__Given data__:

-- ==== Sys2Proof/Certificates/Slice0/Obligations.lean ====
section
/-! DEFINITION. The statements for the provers. Each docstring says which rule of spec/ it formalises. A
statement about a step says `s.inputs` too: that field is the model's own (log entry 1), and the clause that
an event leaves the inputs after it alone is the model's choice. -/

open Sys2Proof Sys2Proof.Machine

namespace Sys2Proof.Claims

/-- How many of the cells `lo` to `hi - 1` are set (42_parity_validator.md R121, R122). -/
def onesIn (b : Block) (lo hi : Nat) : Nat := ∑ i ∈ Finset.Ico lo hi, (b.cell i).toNat

/-- The sum of R124: for 1 <= i <= n-2, cell i has weight 2^(n-2-i). -/
def weighted (b : Block) (n : Nat) : Nat := ∑ i ∈ Finset.Ico 1 (n - 1), (b.cell i).toNat * 2 ^ (n - 2 - i)

/-- What R120 to R125 say of the result of a reader candidate of n bits held in the buffer. -/
def ReaderOutcome (b : Block) (n : Nat) (r : Result) : Prop :=
  (onesIn b 0 (n / 2) % 2 = 0 ∧ onesIn b (n / 2) n % 2 = 1 →
    ∃ v : Value, r = .reader v ∧ v.toNat = weighted b n ∧ v.toNat < 2 ^ (n - 2)) ∧
  (¬(onesIn b 0 (n / 2) % 2 = 0 ∧ onesIn b (n / 2) n % 2 = 1) → r = .none)

/-- The timeout fires at this TICK (40_frame_assembler.md R94): Listening, armed, one tick left. -/
def Firing (s : State) : Prop := s.block.lst = .listening ∧ s.block.armed = true ∧ s.block.tmr = 1

/-- How many leading cells the classifier reads for a count (20_memory.md R53). -/
def prefixRead (cnt : Count) : Nat :=
  if 34 ≤ cnt.toNat then 34 else if 26 ≤ cnt.toNat then 26 else if cnt.toNat = 4 then 4 else 0

/-- The bits held of a reader candidate: 26 to 33 for a short frame, 34 or more for a long one (R111, R112). -/
def holdsReader (n : ReaderLength) (cnt : Count) : Prop :=
  match n with
  | .short => 26 ≤ cnt.toNat ∧ cnt.toNat ≤ 33
  | .long => 34 ≤ cnt.toNat

/-- The same state with other cells in the frame buffer. -/
def withCells (s : State) (other : Vector Bool 34) : State :=
  { s with block := { s.block with buf := other } }

end Sys2Proof.Claims

open Sys2Proof.Claims

/-- 30_encoding.md R70, R73, R82: decoding the word of an event gives it back, through every reading of it, and
encoding what a word decodes to gives the word back, with `arg` cleared where R72 ignores it. -/
def Obligations.DecodeAndEncodeAgree : Prop :=
  (∀ i : Instr, i.wellFormed = true → decode (encode i) = i ∧
    decodeNumber (encode i).toNat = .ok i ∧ decodeTableWord 24 (encode i).toNat = some i) ∧
  (∀ w : EventWord, encode (decode w) = if opField w = 4 then w else w &&& 0xF0000)

/-- 30_encoding.md R72: what a word decodes to depends on `op`, and on `arg` for BEGIN only; every row's mask
covers `op` only. -/
def Obligations.OnlyBeginReadsItsArgument : Prop :=
  (∀ w v : EventWord, decode w = decode v ↔ opField w = opField v ∧ (opField w = 4 → argField w = argField v)) ∧
  (∀ w : EventWord, opField w = 4 → decode w = .begin (argField w)) ∧
  (∀ i : Instr, i.row.mask = 0xF0000)

/-- 30_encoding.md R73 with spec/opcode_table.json: every event word matches exactly one of the table's rows, and
it is the row of the event the word decodes to. -/
def Obligations.EveryWordMatchesExactlyOneRow : Prop :=
  ∀ (w : EventWord) (i : Instr), i.row.accepts w = true ↔ i.row = (decode w).row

__Work request__: Go through the records above and return every line that holds the string "opField".

__Exercise response__:
  (∀ w : EventWord, encode (decode w) = if opField w = 4 then w else w &&& 0xF0000)
  (∀ w v : EventWord, decode w = decode v ↔ opField w = opField v ∧ (opField w = 4 → argField w = argField v)) ∧
  (∀ w : EventWord, opField w = 4 → decode w = .begin (argField w)) ∧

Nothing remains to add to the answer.